Phillips said states have “options” about procuring resources for their citizens and that providing capacity was not a “mandatory function” of RTOs.

“It was a service that was offered, and many states took advantage of it,” she said, noting the RTO would be “OK” with states returning to a regulated industry or developing their own integrated resource plans.

Rob Gramlich, president of Grid Strategies, argued that RTOs should stick to their original goals of operating real-time grid dispatch for reliability and doing regional transmission planning.

“Stop trying to be regional energy policy makers,” he said. “Consumers will do well under one scenario if [grid operators] stick to what they’re supposed to do, and they’ll probably do worse if they don’t.”

“It’s our responsibility to make sure those energy markets are working as they’re designed,” Phillips said. “Politics is deep.
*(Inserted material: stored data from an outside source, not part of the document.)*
-- ==== Sys2Proof/Laws/PerInstr.lean ====
section
/-! SUPPORT. The family RoundTrip: decoding the word of a well-formed instruction gives the instruction back, one lemma per
constructor; an event has no word, and its lemma says nothing more. -/

namespace Sys2Proof.Laws
set_option Elab.async false

/-- The word of a well-formed instruction decodes to that instruction. -/
def RoundTrip.Statement (i : Instr) : Prop := i.isWord = true → i.wellFormed = true → decode (encode i) = .ok i

/-- An instruction that its own word names, with no unused field set, decodes back. -/
theorem RoundTrip.of_pick (i : Instr) (hp : pick (encode i) = .ok i) (hu : unusedZero (encode i) i = true) :
    RoundTrip.Statement i := by
  intro _ hw
  simp only [Instr.wellFormed, Instr.check] at hw
  simp only [decode, checkWord, hp, hu]
  cases h1 : i.opcodeOk <;> simp [h1] at hw ⊢
  cases h2 : i.patternOk <;> simp [h2] at hw ⊢
  cases h3 : i.fieldsOk <;> simp [h3] at hw ⊢
  cases h4 : i.roundingOk <;> simp [h4] at hw ⊢

/-- An event has no word. -/
theorem RoundTrip.of_event (i : Instr) (h : i.isWord = false) : RoundTrip.Statement i := by
  intro hw
  simp [h] at hw

/-- MXA's rounding code is no field of it (R227). -/
theorem mxa_unused (n : BitVec 1) (p q : BitVec 4) : unusedZero (encode (.mxa n p q)) (.mxa n p q) = true := by
  refine decide_eq_true ?_
  show encZM 2 0 0 (n ++ p) ((0 : BitVec 1) ++ q) 0 = encZM 2 0 0 (n ++ p) ((0 : BitVec 1) ++ q) 0 &&& 0xF1FFFFFF
  apply BitVec.eq_of_getLsbD_eq
  intro i hi
  simp only [encZM, custom2, BitVec.getLsbD_and, BitVec.getLsbD_append]
  all_goals interval_cases i
  all_goals simp

theorem RoundTrip.lui (imm20 : BitVec 20) (rd : BitVec 5) : RoundTrip.Statement (.lui imm20 rd) :=
  RoundTrip.of_pick _ (by
    show pick (encU 0b0110111 imm20 rd) = _
    simp [pick, pickWith]) (decide_eq_true rfl)

theorem RoundTrip.auipc (imm20 : BitVec 20) (rd : BitVec 5) : RoundTrip.Statement (.auipc imm20 rd) :=
  RoundTrip.of_pick _ (by
    show pick (encU 0b0010111 imm20 rd) = _
    simp [pick, pickWith]) (decide_eq_true rfl)

theorem RoundTrip.jal (imm20 : BitVec 20) (rd : BitVec 5) : RoundTrip.Statement (.jal imm20 rd) :=
  RoundTrip.of_pick _ (by
    show pick (encJ 0b1101111 imm20 rd) = _
    simp [pick, pickWith]) (decide_eq_true rfl)

theorem RoundTrip.jalr (imm12 : BitVec 12) (rs1 : BitVec 5) (rd : BitVec 5) : RoundTrip.Statement (.jalr imm12 rs1 rd) :=
  RoundTrip.of_pick _ (by
    show pick (encI 0b1100111 0 imm12 rs1 rd) = _
    simp [pick, pickWith, onF3]) (decide_eq_true rfl)

theorem RoundTrip.beq (imm12 : BitVec 12) (rs2 : BitVec 5) (rs1 : BitVec 5) : RoundTrip.Statement (.beq imm12 rs2 rs1) :=
  RoundTrip.of_pick _ (by
    show pick (encB 0b1100011 0 imm12 rs2 rs1) = _
    simp [pick, pickWith, decBranch]) (decide_eq_true rfl)

theorem RoundTrip.bne (imm12 : BitVec 12) (rs2 : BitVec 5) (rs1 : BitVec 5) : RoundTrip.Statement (.bne imm12 rs2 rs1) :=
  RoundTrip.of_pick _ (by
    show pick (encB 0b1100011 1 imm12 rs2 rs1) = _
    simp [pick, pickWith, decBranch]) (decide_eq_true rfl)

theorem RoundTrip.blt (imm12 : BitVec 12) (rs2 : BitVec 5) (rs1 : BitVec 5) : RoundTrip.Statement (.blt imm12 rs2 rs1) :=
  RoundTrip.of_pick _ (by
    show pick (encB 0b1100011 4 imm12 rs2 rs1) = _
    simp [pick, pickWith, decBranch]) (decide_eq_true rfl)

theorem RoundTrip.bge (imm12 : BitVec 12) (rs2 : BitVec 5) (rs1 : BitVec 5) : RoundTrip.Statement (.bge imm12 rs2 rs1) :=
  RoundTrip.of_pick _ (by
    show pick (encB 0b1100011 5 imm12 rs2 rs1) = _
    simp [pick, pickWith, decBranch]) (decide_eq_true rfl)

theorem RoundTrip.bltu (imm12 : BitVec 12) (rs2 : BitVec 5) (rs1 : BitVec 5) : RoundTrip.Statement (.bltu imm12 rs2 rs1) :=
  RoundTrip.of_pick _ (by
    show pick (encB 0b1100011 6 imm12 rs2 rs1) = _
    simp [pick, pickWith, decBranch]) (decide_eq_true rfl)

theorem RoundTrip.bgeu (imm12 : BitVec 12) (rs2 : BitVec 5) (rs1 : BitVec 5) : RoundTrip.Statement (.bgeu imm12 rs2 rs1) :=
  RoundTrip.of_pick _ (by
    show pick (encB 0b1100011 7 imm12 rs2 rs1) = _
    simp [pick, pickWith, decBranch]) (decide_eq_true rfl)

theorem RoundTrip.lb (imm12 : BitVec 12) (rs1 : BitVec 5) (rd : BitVec 5) : RoundTrip.Statement (.lb imm12 rs1 rd) :=
  RoundTrip.of_pick _ (by
    show pick (encI 0b0000011 0 imm12 rs1 rd) = _
    simp [pick, pickWith, decLoad]) (decide_eq_true rfl)

theorem RoundTrip.lh (imm12 : BitVec 12) (rs1 : BitVec 5) (rd : BitVec 5) : RoundTrip.Statement (.lh imm12 rs1 rd) :=
  RoundTrip.of_pick _ (by
    show pick (encI 0b0000011 1 imm12 rs1 rd) = _
    simp [pick, pickWith, decLoad]) (decide_eq_true rfl)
Economics sometimes can take a backseat to the politics, both at the federal and the local” level. She said she would be “hard pressed” to think of who might have lost by being in an RTO.

“I think that everyone got a piece of this pie in some shape or form,” she said.

Greg Carmean, executive director of the Organization of PJM States Inc., commented from the audience that load-serving entities were supposed to obtain adequate capacity for customers, while the Base Residual Auction was intended to be, as the name implies, residual, but that “mission creep” at PJM had expanded its role to be the main outlet.

Gramlich said the idea of LSEs being responsible for hedging — rather than relying on the regional capacity market — is effective, such as in ERCOT, where “it’s their job [to hedge], and they know they’ll pay $9,000 energy prices if they don’t.”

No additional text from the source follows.